Tenons-nous à ce point à notre mode de vie? Au point de nous opposer sans cesse à la Terre et suite à un tremblement de terre ou une inondation, demander à Dieu de nous donner le pouvoir de reconstruire afin de rouvrir nos magasins et reprendre le cours des affaires le plus rapidement possible ? Tout fiche en l’air pour appeler au secours le Dieu tout puissant est lamentable. Implorer Dieu de nous aider à défendre notre mode de vie et lutter contre un tremblement de terre ou un tsunami comme si la Terre et les océans étaient des ennemis qui auraient sauvagement attaqué des victimes innocentes montre l’ampleur de notre déconnexion avec Dame Nature. Implorer Dieu de nous donner la force de lutter contre la Terre, c’est ignorer notre place dans l’ordre des choses. Si nous devions faire appel à un sauveur, ne devrait-il pas être l’ami de la Terre ? Nous les humains, n’avons pas été bien amicaux avec la Terre. Nous avons mené notre vie comme si la Terre nous appartenait. C’est d’ailleurs en termes de ressources disponibles à notre exploitation que nous parlons d’Elle. Nous n’avons pas, ou si peu, essayé de vivre en harmonie avec la Terre ; bien au contraire, depuis 10’000 ans voire plus, nous sommes en guerre contre Mère Nature.

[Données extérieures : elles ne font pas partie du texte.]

-- ==== Sys2Proof/Machine/Session.lean ====
section
/-! DEFINITION. The session family (41_sbox_session): the key split, the draw, the shuffle, the nonce-mixing pass, the
inverse rebuild, and NONCE_WR, BEGIN_SESSION and END_SESSION. -/

namespace Sys2Proof.Machine

/-! ## The key split (R132 to R134) -/

/-- `SEED17 = (1 << 16) | KEY[15:0]` (R132). -/
def seed17 (key : Imm) : BitVec 17 := (1 : BitVec 1) ++ key.extractLsb' 0 16

/-- `SEED32 = (PREFIX32 << 24) | KEY[39:16]` (R133). -/
def seed32 (c : Config) (key : Imm) : BitVec 32 := c.prefix32 ++ key.extractLsb' 16 24

/-- The seeds of a session (R135). -/
def sessionSeeds (c : Config) (key : Imm) : Regs := ⟨seed17 key, seed32 c key⟩

/-! ## The draw (R136) -/

/-- The byte of `draw()`: `nb17() ^ nb32()` (R136). -/
def Regs.drawByte (r : Regs) : Byte := lowByte r.r17 ^^^ lowByte r.r32

/-- What `n` draws leave in the registers: each advances 8 steps a draw (R136). -/
def Regs.advance (c : Config) (n : Nat) (r : Regs) : Regs :=
  ⟨fwdSteps c.taps17 (8 * n) r.r17, fwdSteps c.taps32 (8 * n) r.r32⟩

/-- What one `draw()` leaves in the registers (R136). -/
def Regs.afterDraw (c : Config) (r : Regs) : Regs :=
  ⟨nextByteState c.taps17 r.r17, nextByteState c.taps32 r.r32⟩

/-! ## Table generation (R137 to R141) -/

/-- The registers and F while BEGIN_SESSION builds the table (R33: transient). -/
structure Build where
  regs : Regs
  fwd : Memory
deriving DecidableEq, Repr

/-- `j = draw() mod (i + 1)`, computed exactly, with its bias (R137, R138). -/
def shuffleIndex (d : Byte) (i : Nat) : Byte := BitVec.ofNat 8 (d.toNat % (i + 1))

/-- One step of the shuffle, for one `i` (R137). -/
def shuffleStep (c : Config) (i : Nat) (b : Build) : Build :=
  ⟨b.regs.afterDraw c, Memory.swap b.fwd (BitVec.ofNat 8 i) (shuffleIndex b.regs.drawByte i)⟩

/-- `SHUFFLE()` from `i` down to 1 (R137). -/
def shuffleFrom (c : Config) : Nat → Build → Build
  | 0, b => b
  | i + 1, b => shuffleFrom c i (shuffleStep c (i + 1) b)

/-- One iteration of `NONCE_MIX_DEFAULT`, at position `i`, on the accumulator and the table (R140). -/
def defaultMixStep (c : Config) (nonce : Memory) (jb : Byte × Build) (i : Byte) : Byte × Build :=
  let d := jb.2.regs.drawByte
  let j := jb.1 + Memory.read jb.2.fwd i + Memory.read nonce i + d
  (j, ⟨jb.2.regs.afterDraw c, Memory.swap jb.2.fwd i j⟩)

/-- `NONCE_MIX_DEFAULT()` (R140). -/
def defaultMix (c : Config) (nonce : Memory) (b : Build) : Build :=
  (addresses.foldl (defaultMixStep c nonce) (0, b)).2

/-- A list of swaps of table entries, first swap first. -/
def applySwaps (m : Memory) (swaps : List (Byte × Byte)) : Memory :=
  swaps.foldl (fun m p => Memory.swap m p.1 p.2) m

/-- One iteration of the platform's pass, at position `i` (R139 (e); log entry 4). -/
def platformMixStep (out17 out32 : List Byte) (nonce : Memory) (jf : Byte × Memory) (i : Byte) :
    Byte × Memory :=
  let r := Config.platformStep i jf.1 out17 out32 (Memory.bytes jf.2) (Memory.read nonce i)
  (r.1, applySwaps jf.2 r.2)

/-- The positions in the order the platform's pass visits them (R139 (e); log entry 4). -/
def platformPositions : List Byte := Memory.bytes (applySwaps Memory.identity Config.platformOrder)

/-- The platform's nonce-mixing pass. It has the properties of R139 by its construction: it reads F,
NONCE and drawn bytes, permutes F by swaps, and advances each register by `8 * NONCE_DRAWS` steps. What
the registers give does not depend on F or NONCE (R169), so all the pass draws is drawn first
(log entry 4). -/
def platformMix (c : Config) (nonce : Memory) (b : Build) : Build :=
  let out17 := drawnBytes c.taps17 Config.platformDraws b.regs.r17
  let out32 := drawnBytes c.taps32 Config.platformDraws b.regs.r32
  ⟨b.regs.advance c Config.platformDraws,
    (platformPositions.foldl (platformMixStep out17 out32 nonce) (Config.platformStart, b.fwd)).2⟩

/-- `NONCE_DRAWS` (R8, R139 (c), R140). -/
def nonceDraws : NonceMix → Nat
  | .defaultPass => 256
  | .platformPass => Config.platformDraws

/-- `INIT_DRAWS = 255 + NONCE_DRAWS` (R10). -/
def initDraws (c : Config) : Nat := 255 + nonceDraws c.nonceMix

/-- `NONCE_MIX()` (R139). -/
def nonceMix (c : Config) (nonce : Memory) (b : Build) : Build :=
  match c.nonceMix with
  | .defaultPass => defaultMix c nonce b
  | .platformPass => platformMix c nonce b

/-- `REBUILD_INV()`: `for x in 0..255: INV[F[x]] <- x` (R141). -/
def rebuildInv (fwd : Memory) : Memory :=
  addresses.foldl (fun inv x => Memory.write inv (Memory.read fwd x) x) []

/-- The session BEGIN_SESSION builds: a function of KEY, NONCE and the configuration alone (R135, R142). -/
def buildSession (c : Config) (nonce : Memory) (key : Imm) : Session :=
  let b := nonceMix c nonce (shuffleFrom c 255 ⟨sessionSeeds c key, Memory.identity⟩)
  ⟨b.regs, ⟨b.fwd, rebuildInv b.fwd⟩⟩

/-! ## The commands -/

/-- NONCE_WR (R131). -/
def execNonceWr (idx val : Byte) (s : State) : Host.Outcome State Fault Refusal :=
  s.finish (.ok { s with nonce := Memory.write s.nonce idx val })

/-- BEGIN_SESSION (R135). -/
def execBeginSession (key : Imm) (s : State) : Host.Outcome State Fault Refusal :=
  s.finish
    (if s.active then .error .sessionAlreadyActive
     else if !tapsWellFormed s.cfg.taps17 || !tapsWellFormed s.cfg.taps32 then .error .invalidTaps
     else if seed17 key == 0 || seed32 s.cfg key == 0 then .error .invalidSeed
     else .ok (s.putSession (buildSession s.cfg s.nonce key)))

/-- END_SESSION (R143): ACTIVE, V17 and V32 are cleared, so F, INV, R17 and R32 hold no value. -/
def execEndSession (s : State) : Host.Outcome State Fault Refusal :=
  s.finish (s.sessionTables.map fun _ => { s with tables := none, r17 := none, r32 := none })

end Sys2Proof.Machine
end

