-- ==== Sys2Proof/Laws/Exec.lean ====
section
/-! SUPPORT. Everything the shared checks, a command, an input and a step can answer: the case lemmas that later proofs
cite, so that none of them unfolds the dispatch. -/

namespace Sys2Proof.Machine

/-! ## Results -/

@[simp] theorem except_map_ok {α β : Type} (f : α → β) (x : α) :
    (Except.ok x : Except Error α).map f = .ok (f x) := rfl

@[simp] theorem except_map_error {α β : Type} (f : α → β) (e : Error) :
    (Except.error e : Except Error α).map f = .error e := rfl

@[simp] theorem except_map_eq_error_iff {α β : Type} {r : Except Error α} {f : α → β} {e : Error} :
    r.map f = .error e ↔ r = .error e := by cases r <;> simp [Except.map]

@[simp] theorem except_map_eq_ok_iff {α β : Type} {r : Except Error α} {f : α → β} {u : β} :
    r.map f = .ok u ↔ ∃ x, r = .ok x ∧ f x = u := by cases r <;> simp [Except.map]

variable {s t : State}

/-- An error is reported exactly when the result was that error (R13). -/
theorem State.finish_err {r : Except Error State} {e : Error} (h : s.finish r = .next t)
    (he : t.err = some e) : r = .error e := by
  cases r with
  | error x => cases h; exact congrArg Except.error (Option.some.inj he)
  | ok v => cases h; cases he

/-! ## The shared checks -/

theorem State.readReg_cases (s : State) (q : Reg) :
    (s.getReg q = none ∧ s.readReg q = .error .regNotInit) ∨
      ∃ x, s.getReg q = some x ∧ s.readReg q = .ok x := by
  cases h : s.getReg q with
  | none => exact .inl ⟨rfl, s.readReg_of_none h⟩
  | some x => exact .inr ⟨x, rfl, s.readReg_of_some h⟩

/-- R203's order: the session before the valid flag. -/
theorem State.ownReg_cases (s : State) (q : Reg) :
    (s.active = true ∧ s.ownReg q = .error .sessionAlreadyActive) ∨
      (s.active = false ∧ s.getReg q = none ∧ s.ownReg q = .error .regNotInit) ∨
      ∃ x, s.active = false ∧ s.getReg q = some x ∧ s.ownReg q = .ok x := by
  cases ha : s.active with
  | true => exact .inl ⟨rfl, s.ownReg_of_active ha⟩
  | false =>
    rw [s.ownReg_of_idle ha]
    rcases s.readReg_cases q with ⟨h, hr⟩ | ⟨x, h, hr⟩
    · exact .inr (.inl ⟨rfl, h, hr⟩)
    · exact .inr (.inr ⟨x, rfl, h, hr⟩)

theorem State.sessionTables_cases (s : State) :
    (s.active = false ∧ s.sessionTables = .error .sessionNotActive) ∨
      ∃ t, s.tables = some t ∧ s.sessionTables = .ok t := by
  cases h : s.tables with
  | none => exact .inl ⟨State.active_eq_false.2 h, s.sessionTables_of_none h⟩
  | some t => exact .inr ⟨t, rfl, s.sessionTables_of_some h⟩

/-- The third case is one no run reaches (R160; log entry 5). -/
theorem State.session_cases (s : State) :
    (s.active = false ∧ s.session = .error .sessionNotActive) ∨
      (∃ x : Session, s.tables = some x.tables ∧ s.r17 = some x.regs.r17 ∧ s.r32 = some x.regs.r32 ∧
        s.session = .ok x) ∨
      (s.active = true ∧ (s.v17 = false ∨ s.v32 = false) ∧ s.session = .error .regNotInit) := by
  cases ht : s.tables with
  | none => exact .inl ⟨State.active_eq_false.2 ht, s.session_of_none ht⟩
  | some t =>
    cases ha : s.r17 with
    | none => exact .inr (.inr ⟨by simp [State.active, ht], by simp [State.v17, ha],
        by simp [State.session, ht, ha]⟩)
    | some a =>
      cases hb : s.r32 with
      | none => exact .inr (.inr ⟨by simp [State.active, ht], by simp [State.v32, hb],
          by simp [State.session, ht, hb]⟩)
      | some b => exact .inr (.inl ⟨⟨⟨a, b⟩, t⟩, rfl, rfl, rfl, s.session_of_some ht ha hb⟩)

/-! ## A command -/

/-- What a command's checks and writes come to, before its end writes ERR and STICKY. -/
theorem exec_eq_finish (i : Instr) (s : State) : ∃ r, exec i s = s.finish r := by
  cases i
  case nonceWr idx val => exact ⟨.ok { s with nonce := Memory.write s.nonce idx val }, rfl⟩
  all_goals exact ⟨_, rfl⟩

/-- Everything a command can do: raise an error in the state before it, or complete its writes. -/
theorem exec_cases {i : Instr} (h : exec i s = .next t) :
    (∃ e, t = s.raise e) ∨ ∃ u, t = u.complete ∧ exec i s = s.finish (.ok u) := by
  obtain ⟨r, hr⟩ := exec_eq_finish i s
  rcases s.finish_cases r with ⟨e, rfl, h1⟩ | ⟨u, rfl, h1⟩ <;> rw [hr, h1] at h <;> cases h
  · exact .inl ⟨e, rfl⟩
  · exact .inr ⟨u, rfl, hr⟩

/-! ## An input and a step -/

/-- Everything a command word can do. -/
theorem accept_command_cases {w : Cmd} (h : accept (.command w) s = .next t) :
    (∃ e, t = s.raise e) ∨
      ∃ i u, decode w = .ok i ∧ t = u.complete ∧ exec i s = s.finish (.ok u) := by
  simp only [accept] at h
  split at h
  · rename_i c hc
    rcases exec_cases h with h | ⟨u, h1, h2⟩
    · exact .inl h
    · exact .inr ⟨c, u, hc, h1, h2⟩
  · cases h; exact .inl ⟨_, rfl⟩

/-- Everything a step can do: wait, or accept the first input of the port. -/
theorem step_cases (h : step s = .next t) :
    (s.port = [] ∧ t = s) ∨
      ∃ i rest, s.port = i :: rest ∧ accept i { s with port := rest } = .next t := by
  cases hp : s.port with
  | nil => simp [step, State.takeInput, hp] at h; exact .inl ⟨rfl, h.symm⟩
  | cons i rest => simp [step, State.takeInput, hp] at h; exact .inr ⟨i, rest, rfl, h⟩

end Sys2Proof.Machine
end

Il se pourrait  que les catastrophes naturelles qui s’abattent sur notre monde aujourd’hui, soient la riposte de Dame Nature. Croyons-nous sincèrement qu’elle est passive au point de nous laisser silencieusement continuer à la violenter, l’exploiter jusqu’à la dernière goutte ? Après tout, Elle est un organisme vivant doté d’un système intégré lui permettant de maintenir l’homéostasie, et il est certain qu’elle mettra tout en œuvre pour rétablir l’équilibre en son sein. Tremblements de terre et tsunamis ne sont pas des phénomènes naturels venant de nulle part. En tant qu’êtres humains, notre plus grande erreur a toujours été de nous percevoir comme extérieurs à la Nature, comme des éléments à part ne faisant pas partie intégrante de la Terre. Nous construisons des villes surpeuplées sur des lignes de failles ou en bordure des deltas des fleuves, dévoilant ainsi une vulnérabilité qui prend source dans cette vision surfaite de nous-mêmes comme étant supérieurs et au-dessus des simples forces de la nature. Nous construisons des centrales nucléaires même dans des régions qui ont déjà été, par le passé, frappées par les affres de l’irradiation nucléaire. Tant que le nucléaire constituera une source d’énergie peu coûteuse dans l’immédiat, nous ferons mine d’ignorer les risques encourus (qui se préoccupe d’une éventuelle contamination future ?). Nous avions cru que nous pouvions nous retrancher dans une bulle (une création personnelle sous la forme de gratte-ciel climatisés et/ou de somptueux bâtiments sécurisés). A l’intérieur, dans l’intimité et la sécurité de nos foyers, nous pourrions à loisir regarder la télévision ou surfer sur le net avec les téléphones mobiles à accès illimité.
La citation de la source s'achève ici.